§ DESCRIPTION OF THE TASK
Report every line below that carries the word "onUnit".

§ DATA FOR ANALYSIS
◇ ◇ ◇ ◇ ◇ ◇ ◇

def maxInt : List Int → Option Int
  | [] => none
  | a :: l => match maxInt l with
    | some b => some (max a b)
    | none => some a

/-- The clusters of the same lea whose tiles share an edge with that of `q`. -/
def nextTo (q : Nat) : List Nat := (leaClusters (q / 24)).filter (fun r => hops (tileOf q) (tileOf r) == 1)

/-- The substitute of a failed sensor (Table 15-2); none where a cluster sensor has no working neighbour. -/
def State.substitute (s : State) (k : Sensor) : Option Int :=
  match k with
  | .cluster q => (maxInt (s.working (nextTo q))).map (· + 80)
  | .hub n i =>
    let others := (List.range 4).filter (fun j => j != i && !(s.hub n).failedSensors.contains j)
    match maxInt (others.map (s.hubReading n)) with
    | some v => some v
    | none => (maxInt ((leaClusters n).map (fun q => (s.cluster q).sensor))).map (· + 80)
  | .stack _ => some (8 * (s.fld Fld.thmCfgStackHot 0 0 : Nat))
  | .inlet => some (s.trayInlet * 16 / 10)
  | .outlet => some (s.trayInlet * 16 / 10)

def State.sensorDead (s : State) (k : Sensor) : Bool :=
  match k with
  | .cluster q => s.fld Fld.cluThmSensorFail q 0 == 1
  | .hub n i => (s.hub n).failedSensors.contains i
  | .stack n => (s.dram n).sensorDead
  | .inlet => s.thermal.inletDead
  | .outlet => s.thermal.outletDead

/-- A reading is shown and kept. -/
def State.setSensor (s : State) (k : Sensor) (v : Int) (dead : Bool) : State :=
  match k with
  | .cluster q =>
    let s := s.modCluster q (fun c => { c with
      sensor := v, steady := c.steady && decide (v < 8 * (s.fld Fld.thmCfgTOpen 0 0 : Nat)) })
    (s.setFld Fld.cluThmTempC q 0 (ofSigned 8 (v / 8))).setFld Fld.cluThmSensorFail q 0 (if dead then 1 else 0)
  | .hub n i =>
    let s := s.modHub n (fun h => { h with
      sensors := Map.set 200 h.sensors i v
      failedSensors := if dead then (h.failedSensors ++ [i]).dedup else h.failedSensors.filter (· != i) })
    (s.setFld (if i = 0 then Fld.hubThmTemp0 else if i = 1 then Fld.hubThmTemp1 else if i = 2 then Fld.hubThmTemp2
      else Fld.hubThmTemp3) n 0 (ofSigned 8 (v / 8))).setBit Fld.hubThmFail n 0 i dead
  | .stack n =>
    let s := (s.modDram n (fun d => { d with sensor := v, sensorDead := dead })).setFld Fld.hubThmStackC n 0 (ofSigned 8 (v / 8))
    if dead then s.setFld Fld.hubStkStatusHotRefresh n 0 1 else s
  | .inlet => s.modThermal (fun x => { x with inletS := v, inletDead := dead })
  | .outlet => s.modThermal (fun x => { x with outletS := v, outletDead := dead })

/-- A failed sensor is recorded once, and substituted at each read. A cluster whose sensor has no substitute is switched
off as a hot one is. -/
def State.failSensor (s : State) (k : Sensor) : State :=
  let was := s.sensorDead k
  let v := s.substitute k
  let s := if was then s else s.report k.source 0x2002 k.kind (ofSigned 48 (k.eighths (v.getD 0)))
  match k, v with
  | .cluster q, none => (s.setFld Fld.cluThmSensorFail q 0 1).modCluster q (fun c => { c with
      marked := c.marked || s.domain q == domOn || s.domain q == domRamping, coolSince := none })
  | k, v => s.setSensor k (v.getD 0) true

/-- The clusters that a sensor drives. -/
def State.noteSensor (s : State) (k : Sensor) : State :=
  match k with
  | .cluster q => s.noteDrivers q
  | .hub n _ => s.noteLea n
  | .stack n => s.noteLea n
  | .inlet => s
  | .outlet => s

def State.sensorRead (s : State) (k : Sensor) (r : Option Int) : State :=
  let s := match r with
    | some v => s.setSensor k v false
    | none => s.failSensor k
  (s.noteSensor k).judgeSensor k

def execSensorRead (t : Nat) (k : Sensor) (reading : Option Int) (s : State) : Host.Outcome State Fault Refusal :=
  onUnit k.valid (whenever (s.supply != supOff) (fun s => s.sensorRead k reading) (s.at t))

/-! ### Hot regions (R521 to R524) -/

/-- Up by one each 100 µs while the cluster is hot, down by one each 1 ms once every driver reads 3 K below. -/
def State.hotStep (s : State) (q : Nat) : State :=
  let lvl := s.fld Fld.cluThmHotLevel q 0
  let since := (s.cluster q).hotAt
  let set := fun (s : State) (v : Nat) =>
    (((s.setFld Fld.cluThmHotLevel q 0 v).modCluster q (fun c => { c with hotAt := s.now })).noteDrivers q)
  let s := if s.hot q then
      (if lvl < 32 ∧ since + 100 * s.beatTicks ≤ s.now then set s (lvl + 1) else s)
    else if 0 < lvl ∧ s.coolBy 3 q ∧ since + 1000 * s.beatTicks ≤ s.now then set s (lvl - 1) else s
  if s.domainOn q then s.setThrottle q else s

def execHotLevelStep (t q : Nat) (s : State) : Host.Outcome State Fault Refusal :=
  let s := s.at t
  onUnit (validCluster q) (whenever (decide (supOn ≤ s.supply)) (fun s => s.hotStep q) s)

def State.ownHot (s : State) (q : Nat) : Bool := decide ((s.ownDriver q).2 ≤ (s.ownDriver q).1)
/-- Hot at level 32 for 10 ms. -/
def State.longHot (s : State) (q : Nat) : Bool :=
  (s.cluster q).hotSince.any (fun x => decide (x + 10000 * s.beatTicks ≤ s.now)) && s.domainOn q
/-- The hottest such cluster of a lea; ties go to the lower index. -/
def State.hottest (s : State) (n : Nat) : Option Nat :=
  ((leaClusters n).filter s.longHot).foldl (fun (best : Option Nat) q => match best with
    | some b => if (s.cluster b).sensor < (s.cluster q).sensor then some q else some b
    | none => some q) none

/-- R522: where the cause lies in a hub or stack sensor, one cluster of the lea at a time. -/
def State.mayMark (s : State) (q : Nat) : Bool :=
  s.longHot q && !(s.cluster q).marked && (s.ownHot q ||
    (s.hottest (q / 24) == some q && !(leaClusters (q / 24)).any (fun r => (s.cluster r).marked)))

def execHotOffMark (t q : Nat) (s : State) : Host.Outcome State Fault Refusal :=
  let s := s.at t
  onUnit (validCluster q) (whenever (s.mayMark q) (fun s => s.modCluster q (fun c => { c with marked := true })) s)

/-- The driver of a switch-off: 0 own, 1 hub, 2 stack, and its reading. -/
def State.hotDriver (s : State) (q : Nat) : Nat × Int :=
  let n := q / 24
  if s.ownHot q ∨ s.fld Fld.cluThmSensorFail q 0 = 1 then (0, (s.cluster q).sensor)
  else match (List.range 4).find? (fun i => decide (8 * (s.fld Fld.thmCfgTHot 0 0 : Nat) ≤ s.hubReading n i)) with
    | some i => (1, s.hubReading n i)
    | none => if (s.stackDriver n).2 ≤ (s.stackDriver n).1 then (2, (s.stackDriver n).1) else (0, (s.cluster q).sensor)

/-- A fold of a cluster switched off is re-placed from its next boundary; it loses no stream. -/
def State.replaceAfter (s : State) (f q code : Nat) : State :=
  let lost := (((s.fold f).replacing.map Replacing.lost).getD [] ++ [q]).dedup
  ((s.setReplacing f (some ⟨code, s.now, lost, [], false⟩)).report (srcModule (some f)) 0x7010 f code).tryReplace f

/-- R523. -/
def State.regionHotOff (s : State) (q : Nat) : State :=
  let f := s.foldOf q
  let (d, v) := s.hotDriver q
  let s := (s.report (srcAgent q f) 0x2011 d (ofSigned 48 v)).bump Fld.thmCntHotOffCount 0 0
  let s := (s.switchOff q).modCluster q (fun c => { c with marked := false, hotSince := none, coolSince := none })
  let s := (s.setFld Fld.cluThmState q 0 2).noteDrivers q
  match f with
  | some f => s.replaceAfter f q 0x2011
  | none => s

/-- R522: at the end of its fold's drain, or at once where no ARMED or RUNNING fold has it. -/
def State.mayHotOff (s : State) (q : Nat) : Bool :=
  (s.cluster q).marked && (s.domain q == domOn || s.domain q == domRamping) &&
  (match s.foldOf q with
   | some f => !(s.foldBusy f || s.foldState f == foldStopping) || (s.fold f).phase == Phase.guard || (s.fold f).drained
   | none => true)

def execRegionHotOff (t q : Nat) (s : State) : Host.Outcome State Fault Refusal :=
  let s := s.at t
  onUnit (validCluster q) (whenever (s.mayHotOff q) (fun s => (s.regionHotOff q).settle) s)

/-- R524: available again, and brought back by POWER_ON. One whose failed sensor has no substitute stays off. -/
def State.hotReturn (s : State) (q : Nat) : State :=
  let s := (s.setFld Fld.cluThmState q 0 0).modCluster q (fun c => { c with coolSince := none })
  (s.askPower q).retryWaiting

def execHotReturn (t q : Nat) (s : State) : Host.Outcome State Fault Refusal :=
  let s := s.at t
  onUnit (validCluster q) (whenever (s.fld Fld.cluThmState q 0 == 2 &&
      !(s.fld Fld.cluThmSensorFail q 0 == 1 && (s.substitute (.cluster q)).isNone) &&
      (s.cluster q).coolSince.any (fun x => decide (x + 1000000 * s.beatTicks ≤ s.now)))
    (fun s => s.hotReturn q) s)

/-! ### FLOW_LOSS_N and the clear (R525, R528, R609) -/

def State.flowLossN (s : State) (level : Bool) : State :=
  let s := s.setFld Fld.thmStatusFlowLossN 0 0 (if level then 1 else 0)
  if !level && s.mayStop then s.thermalStop 1 0 [] else s

def execFlowLossN (t : Nat) (level : Bool) (s : State) : Host.Outcome State Fault Refusal :=
  .next (whenever (s.supply != supOff) (fun s => s.flowLossN level) (s.at t))

/-- R528. -/
def State.mayClear (s : State) : Bool :=
  s.fld Fld.thmStatusFlowLossN 0 0 == 1 && decide (200 ≤ s.flowDl) && decide (s.thermal.outletS ≤ 800) &&
  s.thermal.causes.all (fun k => decide (s.reading k + k.ten ≤ k.limit))

/-- The stop ends. A module in Standby returns to Standby (R599). -/
def State.clearStop (s : State) : State :=
  let beat0 := s.beatAt s.thermal.stopAt
  let s := (s.setThm (if s.derated then thmDerated else thmNormal)).modThermal (fun x => { x with stopAt := none, causes := [] })
  let s := if s.lpState = lpStandby then s else (List.range 64).foldl (fun (s : State) n => s.beginExit n) s
  (s.measureRef.askAll.restoreReport 9 0 wholeModule beat0 0 0 quiesceLost).rearmAll

/-- Only the management path may write it; a clear that is refused completes with an error status, and one that meets no stop
does nothing. -/
def execStopClear (t : Nat) (p : Path) (s : State) : Host.Outcome State Fault Refusal :=
  let s := s.at t
  let ok := p == .mgmt && s.mayClear
  .next ((whenever (ok && s.thm == thmStopped) State.clearStop s).completes p (Reg.thmStopClr.addr 0 0) ok)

◇ ◇ ◇ ◇ ◇ ◇ ◇

§ SOLUTION TO THE EXERCISE
  onUnit k.valid (whenever (s.supply != supOff) (fun s => s.sensorRead k reading) (s.at t))
  onUnit (validCluster q) (whenever (decide (supOn ≤ s.supply)) (fun s => s.hotStep q) s)
  onUnit (validCluster q) (whenever (s.mayMark q) (fun s => s.modCluster q (fun c => { c with marked := true })) s)
  onUnit (validCluster q) (whenever (s.mayHotOff q) (fun s => (s.regionHotOff q).settle) s)
  onUnit (validCluster q) (whenever (s.fld Fld.cluThmState q 0 == 2 &&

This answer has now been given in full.